UN chief witnesses climate change impacts in Greenland

UN Secretary General Ban Ki-moon Wednesday saw first-hand the impacts of climate change during a visit to Greenland, where the melting of ice sheets is accelerating.

"The secretary general has been in Greenland today to see first-hand the impacts of climate change," Xinhua quoted Farhan Haq, the deputy UN spokesperson, as saying at a daily news briefing here.

"He spent the morning in the town of Uummannaq, which is several hundred kilometres above the Arctic Circle."

"He went dog sledding and met with indigenous people," Haq said.
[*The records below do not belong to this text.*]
/-- DIE_LINK_WRITE (R300, R302): the enabled bytes of the line are accepted at its home cache. -/
def execDieLinkWrite (st : StreamId) (s : State) : Res :=
  .next (match (s.startHeld st).takePkt st (· == 0x03) with
    | none => s.startHeld st
    | some (no, p, data, s) => s.performOnce st no p fun s => match s.pktFault st p with
      | some code => (s.pktRefused p data code, replySlots p 0x04 code [])
      | none => ((runsOf (data.headD 0) 0 (slotBytes (data.drop 1))).foldl (fun s (i, bs) =>
          s.homeStoreIn (p.addr + i) bs p.policy (s.fullFor st p.rid)) s,
       replySlots p 0x04 0 []))

/-- The atomic operation of a packet (Tables 19-3 and 19-4). -/
def Pkt.atomOp (p : Pkt) (data : List (BitVec 128)) : AtomOp :=
  { sub := p.aop, ty := (Ty.ofCode p.atype).getD .n32, ebf := p.ebf, cas := p.aop == 8,
    operand := field (data.headD 0) 0 64, compare := field (data.headD 0) 64 64 }

/-- The block of the line that a request's instruction covers (R176). -/
def State.blockFor (s : State) (t : StreamId) (p : Pkt) (n : Nat) : Nat × Nat :=
  ((s.entryFor t p.rid).map fun q => q.acc.block n).getD (coverBlock p.addr (p.addr + n))

/-- DIE_LINK_ATOMIC (R300, R302): executed once at the home cache. -/
def execDieLinkAtomic (st : StreamId) (s : State) : Res :=
  .next (match (s.startHeld st).takePkt st (· == 0x05) with
    | none => s.startHeld st
    | some (no, p, data, s) => s.performOnce st no p fun s =>
      let o := p.atomOp data
      if s.pktFails p data then (s, replySlots p 0x06 cTHERM [0]) else
      match s.pktFault st p with
      | some code => (s.pktRefused p data code, replySlots p 0x06 code [0])
      | none =>
        let (m, s) := s.homeAtomic p.addr o (s.blockFor st p o.bytes) p.policy
        (s, replySlots p 0x06 0 [BitVec.ofNat 64 (if o.cas && m == o.compare then 1 else 0) ++ m]))

/-- DIE_LINK_WRITEBACK (R300, R302). -/
def execDieLinkWriteback (st : StreamId) (s : State) : Res :=
  .next (match s.takePkt st (· == 0x0A) with
    | none => s
    | some (no, p, _, s) => s.performOnce st no p fun s => (s.homeWriteback p.addr, replySlots p 0x0B 0 []))

/-- DIE_LINK_TAG_READ (R300): the symbol is read with its granule's codeword, as a load there reads it. -/
def execDieLinkTagRead (st : StreamId) (s : State) : Res :=
  .next (match s.takePkt st (· == 0x0C) with
    | none => s
    | some (_, p, data, s) =>
      if s.pktFails p data then s.sendBack st (replySlots p 0x0D cTHERM [0])
      else
        let s := s.homeLoad p.addr 1 p.policy
        s.sendBack st (replySlots p 0x0D 0 [(s.metaAt p.addr).zeroExtend 128]))

/-- DIE_LINK_TAG_WRITE (R300, R302). -/
def execDieLinkTagWrite (st : StreamId) (s : State) : Res :=
  .next (match (s.startHeld st).takePkt st (· == 0x0E) with
    | none => s.startHeld st
    | some (no, p, data, s) => s.performOnce st no p fun s =>
      (s.homeTag p.addr (field (data.headD 0) 0 4) (p.aop % 2 == 1), replySlots p 0x0F 0 []))

/-- DIE_LINK_INVALIDATION (R195, R196, R300): it acts on this die, which acknowledges it later. -/
def execDieLinkInvalidation (st : StreamId) (s : State) : Res :=
  .next (match s.takePkt st (· == 0x07) with
    | none => s
    | some (_, p, data, s) =>
      s.invalidate (StreamId.dst st) (InvTarget.ofSlot (data.headD 0)) [] (some (StreamId.src st, st.module, p.rid)))

/-- DIE_LINK_CONTROL (R300): a message reaches the control core, in firmware's own format. -/
def execDieLinkControl (st : StreamId) (s : State) : Res :=
  .next (match s.takePkt st (· == 0x09) with
    | none => s
    | some (_, _, _, s) => s)

/-- DIE_LINK_UNKNOWN_OP (R300): discarded, with a protocol error event. -/
def execDieLinkUnknownOp (st : StreamId) (s : State) : Res :=
  .next (match s.takePkt st (fun op => op == 0 || 0x0F < op) with
    | none => s
    | some (_, _, _, s) => s.linkEvent st 3)

/-! ## Replies at the requesting die -/

/-- The request that a reply answers, outstanding no longer; none where no request has its identifier (R301). -/
def State.takeReq (s : State) (t : StreamId) (rid : Nat) : Option (DlReq × State) :=
  let d := StreamId.dst t
  match (s.die d).dlReqs.find? fun r => r.dst == StreamId.src t && r.rid == rid with
  | none => none
  | some r => some (r, s.modDie d fun k => { k with dlReqs := k.dlReqs.filter fun q =>
      !(q.dst == r.dst && q.rid == r.rid) })

/-- A group's load with an identifier. -/
def State.loadOf (s : State) (c slot id : Nat) : Option LoadReq := (s.group c slot).loads.find? fun r => r.acc.id == id

/-- A group's store-queue entry with an identifier. -/
def State.storeOf (s : State) (c slot id : Nat) : Option StoreReq := (s.group c slot).sq.find? fun q => q.acc.id == id

/-- The bytes of a line of which a read reply has some sectors, in ascending order; the others are zero. -/
def placeSectors (mask : Nat) : Nat → List Byte → List Byte
  | 0, _ => []
  | n + 1, bs =>
    if mask / 2 ^ (3 - n) % 2 = 1 then padTo 32 bs ++ placeSectors mask n (bs.drop 32)
    else List.replicate 32 0 ++ placeSectors mask n bs

/-- The line of a read reply, with the sectors that it returns (R176). -/
def replyLine (p : Pkt) (data : List (BitVec 128)) (now : Nat) : CLine :=
  { line := p.addr / 128, data := placeSectors p.aop 4 (slotBytes (data.drop 1)), meta0 := field (data.headD 0) 0 5,
    meta1 := field (data.headD 0) 8 5, filled := now, held := BitVec.ofNat 4 p.aop }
Together with Danish Prime Minister Helle Thorning-Schmidt, and Greenland Premier Aleqa Hammond, Ban hoisted flags and observed a prayer ceremony in a local church, Haq said.

Also on Wednesday, Ban toured the Ilulissat Icefjord by boat. Designated a World Heritage site by the UN Educational, Scientific and Cultural Organisation, the fjord is the mouth of a glacier which has been studied for more than 250 years and has contributed to better understanding of climate change.

He is also expected to be briefed on solutions available and innovations that are under way to address climate change in Greenland.

The UN chief's visit is aimed at building momentum ahead of a climate summit that he is convening Sep 23, a day before the UN General Assembly begins its annual high-level debate.

Ban has invited leaders of government, business, finance and civil society to bring bold announcements and actions to address climate change to the summit, which will focus on solutions that demonstrate how early action can result in substantial economic benefits.